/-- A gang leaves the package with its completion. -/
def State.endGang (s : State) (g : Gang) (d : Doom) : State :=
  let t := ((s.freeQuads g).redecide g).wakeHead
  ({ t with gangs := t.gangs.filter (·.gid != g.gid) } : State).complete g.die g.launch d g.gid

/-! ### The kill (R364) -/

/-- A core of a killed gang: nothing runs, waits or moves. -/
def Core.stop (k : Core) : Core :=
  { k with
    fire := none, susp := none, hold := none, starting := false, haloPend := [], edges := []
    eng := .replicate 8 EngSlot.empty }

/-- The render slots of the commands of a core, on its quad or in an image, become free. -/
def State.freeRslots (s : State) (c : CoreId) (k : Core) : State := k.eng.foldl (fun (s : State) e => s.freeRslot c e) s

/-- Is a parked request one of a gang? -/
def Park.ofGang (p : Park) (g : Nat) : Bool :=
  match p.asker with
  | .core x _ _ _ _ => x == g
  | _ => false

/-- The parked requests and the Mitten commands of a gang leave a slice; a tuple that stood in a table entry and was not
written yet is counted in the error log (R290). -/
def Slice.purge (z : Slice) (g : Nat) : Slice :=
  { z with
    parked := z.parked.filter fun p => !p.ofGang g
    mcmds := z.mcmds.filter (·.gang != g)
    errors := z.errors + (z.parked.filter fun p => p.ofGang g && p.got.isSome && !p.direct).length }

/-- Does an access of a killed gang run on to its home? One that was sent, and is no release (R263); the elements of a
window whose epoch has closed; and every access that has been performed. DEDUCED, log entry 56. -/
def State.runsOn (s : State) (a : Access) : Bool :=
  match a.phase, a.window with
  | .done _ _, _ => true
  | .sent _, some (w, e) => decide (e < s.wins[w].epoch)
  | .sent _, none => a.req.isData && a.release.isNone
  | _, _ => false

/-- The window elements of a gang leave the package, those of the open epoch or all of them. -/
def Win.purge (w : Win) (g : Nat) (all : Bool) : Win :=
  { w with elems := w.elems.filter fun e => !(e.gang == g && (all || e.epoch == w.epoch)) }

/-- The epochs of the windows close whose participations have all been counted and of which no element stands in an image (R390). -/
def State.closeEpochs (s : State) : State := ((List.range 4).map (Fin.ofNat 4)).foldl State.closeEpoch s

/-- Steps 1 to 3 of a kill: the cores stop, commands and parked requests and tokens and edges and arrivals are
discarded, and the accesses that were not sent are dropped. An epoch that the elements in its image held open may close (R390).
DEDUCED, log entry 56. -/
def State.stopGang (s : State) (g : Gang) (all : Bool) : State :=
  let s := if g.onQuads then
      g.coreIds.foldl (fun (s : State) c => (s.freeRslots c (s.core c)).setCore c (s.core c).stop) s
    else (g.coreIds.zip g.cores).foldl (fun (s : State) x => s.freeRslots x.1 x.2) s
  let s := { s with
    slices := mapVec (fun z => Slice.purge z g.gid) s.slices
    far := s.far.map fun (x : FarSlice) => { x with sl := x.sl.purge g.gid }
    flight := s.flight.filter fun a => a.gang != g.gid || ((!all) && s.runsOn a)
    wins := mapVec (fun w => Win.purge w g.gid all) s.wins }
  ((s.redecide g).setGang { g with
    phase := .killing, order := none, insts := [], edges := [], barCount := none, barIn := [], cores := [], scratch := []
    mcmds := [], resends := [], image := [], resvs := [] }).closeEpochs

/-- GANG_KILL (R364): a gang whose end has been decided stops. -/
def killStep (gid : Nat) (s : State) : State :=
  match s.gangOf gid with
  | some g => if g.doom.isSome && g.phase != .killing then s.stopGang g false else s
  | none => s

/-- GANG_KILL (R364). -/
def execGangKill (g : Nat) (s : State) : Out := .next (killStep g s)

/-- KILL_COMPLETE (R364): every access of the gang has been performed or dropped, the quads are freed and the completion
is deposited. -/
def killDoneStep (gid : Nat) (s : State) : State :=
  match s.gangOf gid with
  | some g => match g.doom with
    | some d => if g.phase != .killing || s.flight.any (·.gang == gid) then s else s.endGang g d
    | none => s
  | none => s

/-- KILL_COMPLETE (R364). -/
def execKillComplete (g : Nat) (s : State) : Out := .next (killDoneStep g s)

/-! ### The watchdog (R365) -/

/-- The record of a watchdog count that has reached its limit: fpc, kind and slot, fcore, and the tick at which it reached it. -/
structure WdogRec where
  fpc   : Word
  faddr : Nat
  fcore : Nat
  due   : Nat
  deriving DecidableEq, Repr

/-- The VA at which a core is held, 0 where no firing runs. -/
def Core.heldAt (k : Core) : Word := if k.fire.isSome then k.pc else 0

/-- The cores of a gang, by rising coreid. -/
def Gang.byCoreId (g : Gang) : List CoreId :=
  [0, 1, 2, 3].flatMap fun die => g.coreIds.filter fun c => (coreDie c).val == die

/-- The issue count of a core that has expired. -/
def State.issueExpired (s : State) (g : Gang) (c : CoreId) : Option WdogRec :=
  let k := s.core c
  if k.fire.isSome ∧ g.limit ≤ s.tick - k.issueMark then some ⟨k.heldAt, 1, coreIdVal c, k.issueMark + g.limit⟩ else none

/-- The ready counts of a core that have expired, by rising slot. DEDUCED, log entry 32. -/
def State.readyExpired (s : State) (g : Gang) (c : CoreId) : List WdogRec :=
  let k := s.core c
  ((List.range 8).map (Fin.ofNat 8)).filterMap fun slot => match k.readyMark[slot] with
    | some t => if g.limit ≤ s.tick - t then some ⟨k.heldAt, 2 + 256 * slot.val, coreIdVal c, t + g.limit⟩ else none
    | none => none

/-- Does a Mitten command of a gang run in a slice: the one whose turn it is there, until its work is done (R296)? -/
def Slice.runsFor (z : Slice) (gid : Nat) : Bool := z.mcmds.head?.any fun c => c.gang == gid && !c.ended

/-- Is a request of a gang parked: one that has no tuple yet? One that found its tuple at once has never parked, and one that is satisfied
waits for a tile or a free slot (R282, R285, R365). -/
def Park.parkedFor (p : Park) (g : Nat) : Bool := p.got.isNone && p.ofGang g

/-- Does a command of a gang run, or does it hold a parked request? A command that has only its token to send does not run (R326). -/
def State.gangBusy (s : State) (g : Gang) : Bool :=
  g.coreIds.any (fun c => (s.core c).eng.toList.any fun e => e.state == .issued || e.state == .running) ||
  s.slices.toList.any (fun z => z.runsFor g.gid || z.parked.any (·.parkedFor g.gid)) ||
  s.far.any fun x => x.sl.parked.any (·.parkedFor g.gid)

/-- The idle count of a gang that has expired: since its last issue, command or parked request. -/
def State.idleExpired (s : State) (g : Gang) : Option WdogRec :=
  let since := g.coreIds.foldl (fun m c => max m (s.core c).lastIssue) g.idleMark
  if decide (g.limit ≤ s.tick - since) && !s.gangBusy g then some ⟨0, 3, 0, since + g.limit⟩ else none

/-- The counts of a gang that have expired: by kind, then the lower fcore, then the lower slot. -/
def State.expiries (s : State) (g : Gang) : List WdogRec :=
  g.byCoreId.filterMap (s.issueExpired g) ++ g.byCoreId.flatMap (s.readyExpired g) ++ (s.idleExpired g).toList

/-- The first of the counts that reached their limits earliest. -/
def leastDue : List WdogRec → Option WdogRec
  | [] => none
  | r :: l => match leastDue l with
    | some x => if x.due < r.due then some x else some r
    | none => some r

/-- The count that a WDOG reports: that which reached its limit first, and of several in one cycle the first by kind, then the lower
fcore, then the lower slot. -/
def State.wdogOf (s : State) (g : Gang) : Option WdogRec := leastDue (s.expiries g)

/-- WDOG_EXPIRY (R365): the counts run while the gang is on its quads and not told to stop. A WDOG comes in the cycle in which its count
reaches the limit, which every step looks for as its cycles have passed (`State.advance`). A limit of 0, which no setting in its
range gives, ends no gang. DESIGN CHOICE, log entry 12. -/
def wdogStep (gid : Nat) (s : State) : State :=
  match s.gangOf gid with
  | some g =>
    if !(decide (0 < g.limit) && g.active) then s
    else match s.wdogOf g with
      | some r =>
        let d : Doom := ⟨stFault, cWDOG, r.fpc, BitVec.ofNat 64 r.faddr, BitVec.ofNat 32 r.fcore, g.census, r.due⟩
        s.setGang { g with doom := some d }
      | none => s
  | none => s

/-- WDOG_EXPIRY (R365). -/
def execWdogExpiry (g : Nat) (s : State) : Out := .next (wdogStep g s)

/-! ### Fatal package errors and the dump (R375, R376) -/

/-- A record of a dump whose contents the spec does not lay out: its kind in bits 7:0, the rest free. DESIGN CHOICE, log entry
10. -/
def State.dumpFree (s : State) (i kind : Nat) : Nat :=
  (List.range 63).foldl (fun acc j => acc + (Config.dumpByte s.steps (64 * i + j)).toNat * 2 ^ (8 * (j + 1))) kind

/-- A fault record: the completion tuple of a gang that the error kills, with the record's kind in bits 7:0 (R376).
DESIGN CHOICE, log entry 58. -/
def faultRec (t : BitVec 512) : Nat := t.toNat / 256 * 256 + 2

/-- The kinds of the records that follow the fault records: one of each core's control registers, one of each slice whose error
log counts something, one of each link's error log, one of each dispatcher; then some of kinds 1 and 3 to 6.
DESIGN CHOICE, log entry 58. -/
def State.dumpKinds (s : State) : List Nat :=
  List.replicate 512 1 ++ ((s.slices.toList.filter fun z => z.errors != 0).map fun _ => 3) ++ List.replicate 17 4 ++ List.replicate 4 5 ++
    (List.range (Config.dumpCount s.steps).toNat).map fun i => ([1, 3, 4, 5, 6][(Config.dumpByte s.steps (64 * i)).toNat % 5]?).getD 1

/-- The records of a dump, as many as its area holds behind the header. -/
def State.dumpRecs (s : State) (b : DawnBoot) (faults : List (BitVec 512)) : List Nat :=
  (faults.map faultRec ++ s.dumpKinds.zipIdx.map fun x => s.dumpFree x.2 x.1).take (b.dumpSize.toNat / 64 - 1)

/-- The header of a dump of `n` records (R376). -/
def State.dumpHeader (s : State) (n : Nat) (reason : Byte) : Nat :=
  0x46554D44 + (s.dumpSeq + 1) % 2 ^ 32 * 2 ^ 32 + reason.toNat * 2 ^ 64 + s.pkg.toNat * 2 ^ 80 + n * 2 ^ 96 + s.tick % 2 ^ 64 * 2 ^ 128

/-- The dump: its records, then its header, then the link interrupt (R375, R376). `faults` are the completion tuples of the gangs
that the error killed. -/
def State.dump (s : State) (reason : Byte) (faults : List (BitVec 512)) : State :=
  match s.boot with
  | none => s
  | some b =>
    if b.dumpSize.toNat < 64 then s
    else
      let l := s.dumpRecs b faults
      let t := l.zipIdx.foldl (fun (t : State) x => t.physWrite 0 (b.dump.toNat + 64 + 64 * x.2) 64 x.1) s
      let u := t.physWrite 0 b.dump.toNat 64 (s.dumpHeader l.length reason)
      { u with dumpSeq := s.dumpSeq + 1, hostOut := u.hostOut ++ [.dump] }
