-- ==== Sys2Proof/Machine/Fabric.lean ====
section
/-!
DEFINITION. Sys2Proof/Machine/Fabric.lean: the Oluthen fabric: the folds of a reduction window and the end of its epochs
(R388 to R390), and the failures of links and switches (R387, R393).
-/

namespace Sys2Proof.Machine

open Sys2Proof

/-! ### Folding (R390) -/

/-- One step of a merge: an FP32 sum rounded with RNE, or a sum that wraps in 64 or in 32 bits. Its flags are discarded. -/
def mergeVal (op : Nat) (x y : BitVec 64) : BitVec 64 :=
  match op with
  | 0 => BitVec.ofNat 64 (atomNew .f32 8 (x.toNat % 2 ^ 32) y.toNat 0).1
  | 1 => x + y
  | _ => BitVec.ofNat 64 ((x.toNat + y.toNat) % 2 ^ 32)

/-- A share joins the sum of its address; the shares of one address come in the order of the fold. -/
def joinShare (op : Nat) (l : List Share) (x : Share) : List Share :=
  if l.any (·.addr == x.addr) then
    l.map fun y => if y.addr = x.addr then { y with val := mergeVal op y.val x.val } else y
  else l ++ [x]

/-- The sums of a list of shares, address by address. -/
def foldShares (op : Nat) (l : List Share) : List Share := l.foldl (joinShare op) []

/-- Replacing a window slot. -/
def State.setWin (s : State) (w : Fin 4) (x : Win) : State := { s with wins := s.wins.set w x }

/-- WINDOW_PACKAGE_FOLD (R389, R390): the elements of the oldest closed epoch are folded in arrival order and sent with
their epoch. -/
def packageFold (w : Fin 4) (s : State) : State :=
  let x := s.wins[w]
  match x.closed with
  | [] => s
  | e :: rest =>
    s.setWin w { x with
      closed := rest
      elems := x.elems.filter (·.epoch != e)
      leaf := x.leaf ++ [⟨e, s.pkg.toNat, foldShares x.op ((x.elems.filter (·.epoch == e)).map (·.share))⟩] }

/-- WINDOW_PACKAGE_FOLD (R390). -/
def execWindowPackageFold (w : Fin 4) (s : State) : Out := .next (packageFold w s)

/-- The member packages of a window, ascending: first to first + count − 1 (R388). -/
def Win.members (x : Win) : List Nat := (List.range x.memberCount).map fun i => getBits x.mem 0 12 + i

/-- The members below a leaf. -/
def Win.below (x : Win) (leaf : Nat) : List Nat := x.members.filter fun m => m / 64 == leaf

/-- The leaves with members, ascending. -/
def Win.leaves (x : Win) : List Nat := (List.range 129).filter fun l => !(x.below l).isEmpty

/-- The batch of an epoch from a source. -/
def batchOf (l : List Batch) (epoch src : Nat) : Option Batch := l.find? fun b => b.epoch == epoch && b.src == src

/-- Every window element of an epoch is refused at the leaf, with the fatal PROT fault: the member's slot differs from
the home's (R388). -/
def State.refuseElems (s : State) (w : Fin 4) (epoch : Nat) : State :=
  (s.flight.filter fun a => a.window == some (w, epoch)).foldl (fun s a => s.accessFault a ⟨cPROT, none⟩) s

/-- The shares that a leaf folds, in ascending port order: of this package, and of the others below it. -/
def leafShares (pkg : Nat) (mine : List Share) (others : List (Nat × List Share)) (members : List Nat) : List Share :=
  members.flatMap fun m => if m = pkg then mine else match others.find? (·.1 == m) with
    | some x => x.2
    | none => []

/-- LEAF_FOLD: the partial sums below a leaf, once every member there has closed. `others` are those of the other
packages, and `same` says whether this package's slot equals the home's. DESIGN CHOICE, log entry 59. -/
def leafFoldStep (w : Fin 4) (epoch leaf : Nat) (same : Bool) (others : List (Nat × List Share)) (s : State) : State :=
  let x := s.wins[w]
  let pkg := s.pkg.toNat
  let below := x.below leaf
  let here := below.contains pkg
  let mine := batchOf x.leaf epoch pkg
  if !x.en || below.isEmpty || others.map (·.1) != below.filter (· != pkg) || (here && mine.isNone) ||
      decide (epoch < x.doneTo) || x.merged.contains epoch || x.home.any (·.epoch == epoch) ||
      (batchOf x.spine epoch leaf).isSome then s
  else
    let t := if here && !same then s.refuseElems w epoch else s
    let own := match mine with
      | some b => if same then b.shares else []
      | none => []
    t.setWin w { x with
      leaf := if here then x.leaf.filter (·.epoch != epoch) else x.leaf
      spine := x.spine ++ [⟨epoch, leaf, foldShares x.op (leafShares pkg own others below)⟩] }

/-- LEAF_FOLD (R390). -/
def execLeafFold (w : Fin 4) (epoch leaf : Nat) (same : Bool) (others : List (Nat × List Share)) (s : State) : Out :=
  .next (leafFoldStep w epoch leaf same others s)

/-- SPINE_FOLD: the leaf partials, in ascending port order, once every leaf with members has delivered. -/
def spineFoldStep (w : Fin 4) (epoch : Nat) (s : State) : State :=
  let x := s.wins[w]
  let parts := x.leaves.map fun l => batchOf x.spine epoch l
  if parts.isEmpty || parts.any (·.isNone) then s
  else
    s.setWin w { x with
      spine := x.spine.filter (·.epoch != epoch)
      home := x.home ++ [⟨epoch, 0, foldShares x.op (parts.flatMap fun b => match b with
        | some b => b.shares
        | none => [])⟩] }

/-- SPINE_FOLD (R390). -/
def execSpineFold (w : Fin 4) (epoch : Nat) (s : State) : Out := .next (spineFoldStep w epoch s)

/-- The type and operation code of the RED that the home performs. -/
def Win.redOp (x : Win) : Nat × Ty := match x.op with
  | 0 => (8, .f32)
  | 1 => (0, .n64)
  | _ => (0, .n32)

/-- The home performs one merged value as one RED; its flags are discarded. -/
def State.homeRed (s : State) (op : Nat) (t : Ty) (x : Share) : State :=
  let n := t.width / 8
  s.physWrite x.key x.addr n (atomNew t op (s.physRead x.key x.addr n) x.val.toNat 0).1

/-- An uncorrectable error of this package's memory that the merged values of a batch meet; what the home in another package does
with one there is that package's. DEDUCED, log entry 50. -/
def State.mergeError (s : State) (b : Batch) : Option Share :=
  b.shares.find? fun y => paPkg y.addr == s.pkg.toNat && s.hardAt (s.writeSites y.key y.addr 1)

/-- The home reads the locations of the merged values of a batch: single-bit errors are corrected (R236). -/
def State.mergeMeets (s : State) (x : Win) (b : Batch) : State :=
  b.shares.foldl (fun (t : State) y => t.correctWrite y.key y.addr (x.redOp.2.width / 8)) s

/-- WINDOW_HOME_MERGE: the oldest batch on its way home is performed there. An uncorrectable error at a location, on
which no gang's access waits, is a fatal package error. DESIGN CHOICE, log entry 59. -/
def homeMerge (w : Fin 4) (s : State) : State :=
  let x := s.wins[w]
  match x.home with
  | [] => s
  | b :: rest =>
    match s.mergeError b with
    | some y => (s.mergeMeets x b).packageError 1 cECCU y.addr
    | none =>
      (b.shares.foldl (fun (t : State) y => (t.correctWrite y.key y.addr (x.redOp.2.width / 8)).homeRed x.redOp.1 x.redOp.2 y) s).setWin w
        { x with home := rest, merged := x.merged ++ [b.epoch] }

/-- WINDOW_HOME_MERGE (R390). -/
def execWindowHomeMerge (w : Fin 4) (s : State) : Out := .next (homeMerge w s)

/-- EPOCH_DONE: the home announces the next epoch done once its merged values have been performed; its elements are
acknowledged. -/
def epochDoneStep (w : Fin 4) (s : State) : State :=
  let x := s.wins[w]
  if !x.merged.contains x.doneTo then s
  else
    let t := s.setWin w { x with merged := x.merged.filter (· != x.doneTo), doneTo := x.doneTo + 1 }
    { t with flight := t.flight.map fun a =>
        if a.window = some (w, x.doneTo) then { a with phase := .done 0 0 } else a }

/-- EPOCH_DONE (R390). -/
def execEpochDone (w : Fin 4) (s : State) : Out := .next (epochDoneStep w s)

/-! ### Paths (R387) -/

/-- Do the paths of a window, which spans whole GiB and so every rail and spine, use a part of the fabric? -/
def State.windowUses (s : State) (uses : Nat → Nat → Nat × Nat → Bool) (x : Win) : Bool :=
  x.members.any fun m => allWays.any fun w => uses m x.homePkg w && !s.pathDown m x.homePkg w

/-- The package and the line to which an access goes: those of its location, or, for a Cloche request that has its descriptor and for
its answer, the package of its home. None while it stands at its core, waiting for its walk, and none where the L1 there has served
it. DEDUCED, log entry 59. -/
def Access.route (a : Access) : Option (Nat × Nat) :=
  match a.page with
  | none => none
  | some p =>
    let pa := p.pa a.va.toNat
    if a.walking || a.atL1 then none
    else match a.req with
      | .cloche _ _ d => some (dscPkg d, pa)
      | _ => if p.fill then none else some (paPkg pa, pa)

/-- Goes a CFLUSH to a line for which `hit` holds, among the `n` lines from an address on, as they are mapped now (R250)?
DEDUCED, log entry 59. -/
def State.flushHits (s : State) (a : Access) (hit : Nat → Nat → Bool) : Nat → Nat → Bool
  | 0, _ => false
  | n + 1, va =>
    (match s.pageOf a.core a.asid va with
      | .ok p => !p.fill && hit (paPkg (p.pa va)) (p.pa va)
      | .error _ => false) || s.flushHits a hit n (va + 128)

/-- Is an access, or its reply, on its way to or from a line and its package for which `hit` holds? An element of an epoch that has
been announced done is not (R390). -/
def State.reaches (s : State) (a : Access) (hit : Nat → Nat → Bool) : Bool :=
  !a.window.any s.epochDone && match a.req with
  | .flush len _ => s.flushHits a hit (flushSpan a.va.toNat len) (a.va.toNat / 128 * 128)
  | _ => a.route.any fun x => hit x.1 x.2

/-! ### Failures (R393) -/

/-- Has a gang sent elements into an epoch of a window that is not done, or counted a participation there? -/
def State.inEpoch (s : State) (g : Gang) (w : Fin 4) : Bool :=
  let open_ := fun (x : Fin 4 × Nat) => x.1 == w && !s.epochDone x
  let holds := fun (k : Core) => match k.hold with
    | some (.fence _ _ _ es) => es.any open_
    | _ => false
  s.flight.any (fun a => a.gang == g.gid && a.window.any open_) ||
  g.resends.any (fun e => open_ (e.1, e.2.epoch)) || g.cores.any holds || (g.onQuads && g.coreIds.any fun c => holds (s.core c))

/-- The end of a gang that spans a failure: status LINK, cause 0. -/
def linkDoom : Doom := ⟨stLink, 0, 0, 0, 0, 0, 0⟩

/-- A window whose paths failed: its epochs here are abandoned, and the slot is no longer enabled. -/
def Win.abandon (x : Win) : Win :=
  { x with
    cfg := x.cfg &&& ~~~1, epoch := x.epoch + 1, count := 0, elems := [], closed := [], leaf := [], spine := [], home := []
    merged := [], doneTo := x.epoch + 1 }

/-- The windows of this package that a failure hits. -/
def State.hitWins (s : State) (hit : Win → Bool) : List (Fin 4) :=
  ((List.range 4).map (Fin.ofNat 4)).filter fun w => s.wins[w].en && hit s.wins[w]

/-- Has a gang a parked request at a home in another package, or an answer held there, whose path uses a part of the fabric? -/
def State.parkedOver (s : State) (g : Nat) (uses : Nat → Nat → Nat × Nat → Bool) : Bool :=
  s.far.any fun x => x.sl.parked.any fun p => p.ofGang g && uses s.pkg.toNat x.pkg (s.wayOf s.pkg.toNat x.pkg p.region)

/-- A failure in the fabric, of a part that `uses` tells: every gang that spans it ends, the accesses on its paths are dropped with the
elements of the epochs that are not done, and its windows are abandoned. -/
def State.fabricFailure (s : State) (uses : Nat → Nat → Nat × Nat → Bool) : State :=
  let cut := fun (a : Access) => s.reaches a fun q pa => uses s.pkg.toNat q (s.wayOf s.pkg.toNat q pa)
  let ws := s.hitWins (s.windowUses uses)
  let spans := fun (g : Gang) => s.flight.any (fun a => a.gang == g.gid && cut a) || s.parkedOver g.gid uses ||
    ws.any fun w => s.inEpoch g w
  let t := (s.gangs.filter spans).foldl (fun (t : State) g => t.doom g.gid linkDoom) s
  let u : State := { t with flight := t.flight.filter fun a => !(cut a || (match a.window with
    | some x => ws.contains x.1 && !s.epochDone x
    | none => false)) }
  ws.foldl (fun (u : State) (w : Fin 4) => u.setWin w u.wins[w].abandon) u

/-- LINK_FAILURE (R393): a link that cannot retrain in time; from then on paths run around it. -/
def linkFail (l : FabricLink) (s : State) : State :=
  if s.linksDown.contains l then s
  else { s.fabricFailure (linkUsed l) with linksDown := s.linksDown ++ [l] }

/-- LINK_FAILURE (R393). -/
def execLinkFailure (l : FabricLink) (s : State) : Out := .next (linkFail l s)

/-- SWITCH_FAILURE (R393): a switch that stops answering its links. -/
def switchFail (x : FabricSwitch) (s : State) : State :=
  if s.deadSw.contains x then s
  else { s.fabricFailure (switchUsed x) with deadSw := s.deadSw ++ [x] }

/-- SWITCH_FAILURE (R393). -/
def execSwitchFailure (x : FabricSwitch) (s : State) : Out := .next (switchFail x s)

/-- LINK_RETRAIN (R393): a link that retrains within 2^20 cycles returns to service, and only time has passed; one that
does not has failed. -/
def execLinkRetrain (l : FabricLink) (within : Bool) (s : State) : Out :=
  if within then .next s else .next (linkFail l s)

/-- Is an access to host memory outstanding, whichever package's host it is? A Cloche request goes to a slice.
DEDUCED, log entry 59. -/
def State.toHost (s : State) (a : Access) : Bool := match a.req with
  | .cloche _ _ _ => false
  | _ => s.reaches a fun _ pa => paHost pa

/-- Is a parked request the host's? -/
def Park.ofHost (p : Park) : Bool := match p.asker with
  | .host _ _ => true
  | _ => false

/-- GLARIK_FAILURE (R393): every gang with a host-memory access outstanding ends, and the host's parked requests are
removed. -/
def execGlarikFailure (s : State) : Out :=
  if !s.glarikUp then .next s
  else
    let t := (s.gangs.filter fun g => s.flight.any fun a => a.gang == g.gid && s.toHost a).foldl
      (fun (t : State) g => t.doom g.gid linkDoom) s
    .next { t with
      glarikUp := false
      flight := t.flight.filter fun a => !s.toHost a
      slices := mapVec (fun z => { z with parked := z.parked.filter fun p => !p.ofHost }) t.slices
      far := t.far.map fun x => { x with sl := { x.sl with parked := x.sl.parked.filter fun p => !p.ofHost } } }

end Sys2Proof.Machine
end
◆ ◆ ◆ ◆ ◆ ◆ ◆
Throughout the data above, count the lines in which the word "within" occurs; supply the number alone.

3